My approach to the problem is to join the "Employees" table with the "Orders" table, group the entries by the employees' last name, count the last names and order by descending order, and finally using "LIMIT 1" to select the employee with the most orders. Please note that "COUNT(LastName) AS 'EmployeeOccurrence'" is not really required, but only used for my own debugging.

**3. What product was ordered the most by customers in Germany?**

In [None]:
SELECT ProductName, SUM(Quantity) AS 'TotalQuantity'
FROM Orders
LEFT JOIN Customers ON Orders.CustomerID=Customers.CustomerID 
LEFT JOIN OrderDetails ON Orders.OrderID=OrderDetails.OrderID
LEFT JOIN Products ON OrderDetails.ProductID=Products.ProductID
WHERE Country='Germany'
GROUP BY OrderDetails.ProductID 
ORDER BY SUM(Quantity) DESC
LIMIT 1

**Boston Crab Meat** was ordered the most by customers in Germany, at 160 in total quantity.
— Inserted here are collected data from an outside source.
/-- A context's mailboxes and queues with a reader waiting at those of two lists; in a queue's order it stands once for each entry that it reads. -/
def queueUp (cc : CtxCore) (tok : Nat) (boxes queues : List Nat) : CtxCore :=
  { cc with mailboxes := boxes.foldl (fun bs k => let b := bs.getD k .fresh; setAt bs k { b with readers := addToken tok b.readers }) cc.mailboxes
            queues := queues.eraseDups.foldl (fun qs k =>
              let q := qs.getD k .fresh
              setAt qs k { q with readers := if q.readers.contains tok then q.readers else q.readers ++ List.replicate (queues.count k) tok }) cc.queues }

/-- What the sources of a word come to. -/
inductive Ready where
  | go
  | hold (m : Mach) (x : Ex) (k : Wait)
  | bad (f : FaultInfo)
  deriving DecidableEq, Repr

/-- Whether the sources of a word are there (R186, R192, R195): pending registers and refills, empty mailboxes, queues with too few
entries or with the warp's earlier queue-fed loads; a read of an unbound queue is `ILLEGAL_OP`. -/
def srcReady (m : Mach) (x : Ex) (uni : Bool) (srcs : List Src) (extraRegs : List Nat := []) : Ready :=
  let rs := srcs.flatMap Src.regs ++ extraRegs
  let mask := x.readMask uni
  if rs.any (fun r => x.w.spilled.contains r) then
    let (m, x) := startFills m x rs
    .hold m x .register
  else if rs.any (x.w.pendingIn mask) then .hold m x .register
  else
    let cc := m.ctxCore x.w.ctx x.core
    let qs := srcQueues srcs
    if qs.any (fun k => (cc.queues.getD k .fresh).kind == 0) then .bad (plainFault .illegalOp)
    else if qs.any (fun k => x.w.pends.any (fun p => p.kind == .queueFed k)) then .hold m x .blocking
    else
      let tok := waitToken x.w x.g
      let empty := (srcMailboxes srcs).filter (fun k =>
        let b := cc.mailboxes.getD k .fresh
        !b.full || !myTurn b.readers tok)
      if !empty.isEmpty then .hold (m.setCtxCore x.w.ctx x.core (queueUp cc tok empty [])) x .blocking
      else if qs.any (fun k => let q := cc.queues.getD k .fresh; q.entries.length < qs.count k || !myTurn q.readers tok) then .hold m x .blocking
      else .go

/-- The machine once a word that waits further has read its sources: until it takes effect no other word takes them (R72, R192). -/
def claimSources (m : Mach) (x : Ex) (srcs : List Src) : Mach :=
  if (srcMailboxes srcs).isEmpty && (srcQueues srcs).isEmpty then m
  else m.adjCtxCore x.w.ctx x.core (fun cc => queueUp cc (waitToken x.w x.g) (srcMailboxes srcs) (srcQueues srcs))

/-- What a specifier delivers to a lane (R200); `nth` counts the earlier namings of the same queue. -/
def srcValue (cc : CtxCore) (x : Ex) (q : Src) (nth l : Nat) : DWord :=
  let k := q.spec.toNat
  if k < 0x80 then
    match q.kind with
    | .pair => pairOf (x.w.regLane k l) (x.w.regLane (k + 1) l)
    | _ => (x.w.regLane k l).setWidth 64
  else if k ≤ 0x82 then (laneOf (x.r.latches.getD (k - 0x80) zeroVec) l).setWidth 64
  else if k = 0x84 then BitVec.ofNat 64 l
  else if k = 0x85 then BitVec.ofNat 64 x.w.homeSlot
  else if isQueue q.spec then ((cc.queues.getD (k - 0x88) .fresh).entries.getD nth 0).setWidth 64
  else if isMailbox q.spec then ((cc.mailboxes.getD (k - 0x90) .fresh).value).setWidth 64
  else if isImm q.spec then immValue q.kind q.spec
  else 0

/-- The values of a list of sources in a lane, in order. -/
def srcValues (cc : CtxCore) (x : Ex) (l : Nat) : List Src → List (BitVec 8) → List DWord
  | [], _ => []
  | q :: qs, seen => srcValue cc x q (seen.count q.spec) l :: srcValues cc x l qs (q.spec :: seen)

/-- The sources taken: mailboxes emptied, queue entries popped (R192, R195). -/
def takeSources (cc : CtxCore) (x : Ex) (srcs : List Src) : CtxCore :=
  let tok := waitToken x.w x.g
  let boxes := (srcMailboxes srcs).foldl (fun bs k =>
    let b := bs.getD k .fresh
    setAt bs k { b with full := false, readers := b.readers.filter (· ≠ tok) }) cc.mailboxes
  let queues := (srcQueues srcs).foldl (fun qs k =>
    let q := qs.getD k .fresh
    setAt qs k { q with entries := q.entries.drop 1, readers := q.readers.filter (· ≠ tok) }) cc.queues
  { cc with mailboxes := boxes, queues := queues }

/-- The writes that happen before the fills of the mailboxes that a list of sources names (R193). -/
def takenKnow (cc : CtxCore) (srcs : List Src) : List Nat := (srcMailboxes srcs).flatMap (fun k => (cc.mailboxes.getD k .fresh).know)

/-- The word after it has taken its sources, as `m` held them: the take of a mailbox is an acquire at `.core` of what happens before its fill (R193). -/
def Ex.taken (x : Ex) (m : Mach) (srcs : List Src) : Ex :=
  (if (srcMailboxes srcs).isEmpty then x else x.learn m (takenKnow (m.ctxCore x.w.ctx x.core) srcs)).touch (srcs.flatMap Src.regs)

/-- The writes that happen before a mailbox fill by a word: its warp's history, and what the word itself has taken (R193). -/
def Ex.fillKnow (x : Ex) (m : Mach) (srcs : List Src) : List Nat := (x.taken m srcs).w.history m

/-! Renaming (R181 to R184). -/

/-- Whether a pending result is a term step's. -/
def Pend.isTerm (p : Pend) : Bool := p.kind matches .term ..

/-- Physical registers that results under way have taken: none for a refill until it is made (R184), and none again for a step that joins a lease (R188). -/
def pendRegs : List Pend → Nat
  | [] => 0
  | p :: ps => (if p.kind == .fill || (p.isTerm && ps.any (fun q => q.isTerm && q.reg == p.reg)) then 0 else p.count) + pendRegs ps

/-- The values that snapshots alone keep, each once (R181, R287): registers written again since, with how often they had been written. -/
def Warp.retained (w : Warp) : List (Nat × Nat) :=
  ((w.levels.flatMap (fun l => (mkeys l.snapshot.regs).map (fun r => (r, genOf l.snapshot.gens r)))).eraseDups).filter (fun e => genOf w.gens e.1 ≠ e.2)

/-- The retained values that hold a physical register. -/
def Warp.retainedHere (w : Warp) : List (Nat × Nat) := w.retained.filter (fun e => !w.away.contains e)

/-- Physical registers that a warp holds in each lane position: resident live registers, results under way, and the retained values of
open levels. -/
def Warp.physRegs (w : Warp) : Nat := (w.regs.filter (fun e => !w.spilled.contains e.1)).length + pendRegs w.pends + w.retainedHere.length

/-- Free physical registers of a core's lane position, of 4,096 (R181); a warp that has ended holds its own until its leases have (R189). -/
def freeRegs (m : Mach) (core : Nat) : Nat :=
  4096 - (((m.core core).warps.foldl (fun n e => n + e.2.physRegs) 0) + ((m.core core).leaving.foldl (fun n w => n + w.physRegs) 0))

/-- The trailer's ranges as registers (R51): a range that would pass `v127` ends there. -/
def rangeRegs (g : Nat) : List Nat :=
  let lo := 4 * (g / 2)
  (List.range (if g % 2 = 1 then 16 else 4)).map (· + lo) |>.filter (· < 128)

/-- The registers that a `TRAIL` word names (R65): a word that is itself in fault names none. -/
def trailRegs (w : Word) : List Nat :=
  match decodeWord w with
  | .ok (.trail v c e f g h) =>
    if (staticFault (.trail v c e f g h)).isNone then ([e, f, g, h].take c.toNat).flatMap (fun k => rangeRegs k.toNat) else []
  | _ => []

/-- The registers that the trailers of a warp's runs name (R65). -/
def Warp.trailed (w : Warp) : List Nat := (w.groups ++ w.hgroups).flatMap (fun g => g.run.elim [] (fun r => r.words.getLast?.elim [] trailRegs))

/-- The live registers that may be spilled: not leased, pending, or named by a range of a current run (R183). -/
def Warp.spillable (w : Warp) : List Nat :=
  (mkeys w.regs).filter (fun r => !w.spilled.contains r && !(w.pends.any (fun p => p.reg ≤ r && r < p.reg + p.count)) && !w.trailed.contains r)

/-- The values that may be spilled, least recently used first (R183, R287): those registers, and the retained values of open levels. -/
def Warp.spillOrder (w : Warp) : List (Nat × Nat) :=
  let all := w.retainedHere ++ w.spillable.map (fun r => (r, genOf w.gens r))
  all.filter (fun e => !w.lru.contains e) ++ w.lru.reverse.filter all.contains

/-- What a candidate's burst moves (R183, R287): its 8 least recently used values, each by its register and how often that had been written. -/
def Warp.burst (w : Warp) : List (Nat × Nat) := w.spillOrder.take 8

/-- A warp after its burst. -/
def Warp.spill (w : Warp) : Warp :=
  { w with spilled := w.spilled ++ (w.burst.filter (fun e => genOf w.gens e.1 = e.2)).map (·.1), away := w.away ++ w.burst.filter (fun e => genOf w.gens e.1 ≠ e.2) }

/-- The values of a warp in its Satchel. -/
def Warp.inSatchel (w : Warp) : Nat := w.spilled.length + w.away.length

/-- The Satchel quota of a warp in bytes (R182): SATQ of its grid's launch record. -/
def satchelQuota (m : Mach) (w : Warp) : Nat :=
  match mget m.grids w.grid with
  | some g => bytesToNat ((g.record.drop 54).take 2) * 1024
  | none => 0

/-- The candidates for a spill burst in order (R183): the pending set, least recently issued first, then the rest of the active set. DESIGN CHOICE: a warp none of whose
registers may be spilled counts as no candidate, so that a requester that finds only such warps waits (log 125). -/
def spillCandidates (m : Mach) (core pos : Nat) : List (Nat × Warp) :=
  let c := m.core core
  let ws := c.warps.filter (fun e => e.1 ≠ pos && !e.2.burst.isEmpty)
  let sortOld := fun (l : List (Nat × Warp)) => sortBy (fun e => e.2.lastRun) l
  sortOld (ws.filter (fun e => !c.active.contains e.1)) ++ sortOld (ws.filter (fun e => c.active.contains e.1))

/-- What a request for physical registers comes to. -/
inductive Alloc where
  | ok (m : Mach)
  | wait
  | quota
  deriving DecidableEq, Repr

/-- Room made for `k` physical registers on a core, by at most `fuel` spill bursts (R183). When a candidate exists but none has room in
its Satchel, no register moves. -/
def makeRoom : Nat → Mach → Nat → Nat → Nat → Alloc
  | 0, _, _, _, _ => .wait
  | fuel + 1, m, core, pos, k =>
    if k ≤ freeRegs m core then .ok m
    else
      match spillCandidates m core pos with
      | [] => .wait
      | cs =>
        match cs.find? (fun e => (e.2.inSatchel + e.2.burst.length) * 128 ≤ satchelQuota m e.2) with
        | none => .quota
        | some e => makeRoom fuel (m.adjWarp core e.1 Warp.spill) core pos k

/-! Destinations. -/

/-- Whether every store a warp has issued is performed or recorded (R302). -/
def drained (m : Mach) (uid : Nat) : Bool := m.stores.all (fun st => st.warp ≠ uid)

/-- What a destination comes to before the word takes effect. -/
inductive DstReady where
  | go (m : Mach)
  | hold (m : Mach) (k : Wait)
  | bad (f : FaultInfo)
  deriving DecidableEq, Repr

/-- Room for a block of `v` registers that a word will write (R186, R188, R183). DESIGN CHOICE: a block leased in some of the active lanes alone raises `LEASE_WRITE` in
every active lane (log 124). -/
def regsReady (m : Mach) (x : Ex) (r count : Nat) : DstReady :=
  let rs := (List.range count).map (· + r)
  if rs.any (x.w.leasedIn x.g.lanes) then .bad (plainFault .leaseWrite)
  else if rs.any (x.w.pendingIn x.g.lanes) then .hold m .register
  else if 34 ≤ x.pos then .go m   -- a sequencer's registers are its own
  else
    match makeRoom 40 m x.core x.pos count with
    | .ok m => .go m
    | .wait => .hold m .register
    | .quota => .bad (mkFault .spillQuota 0 0 count)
My thought process is to left join the 'Orders' table with 'Customers', 'OrderDetails', and 'Products' in the order, and this will give me a joined table with all the columns I need. Then, from the joined table, I select the entries in which the customer country is Germany, group them by product ID and order the products based on the sum of order quantity in descending order. By limiting the selected entry to 1 with "LIMIT 1", a trick which I used for the previous problem, I'm able to query the product that was ordered the most by German customers.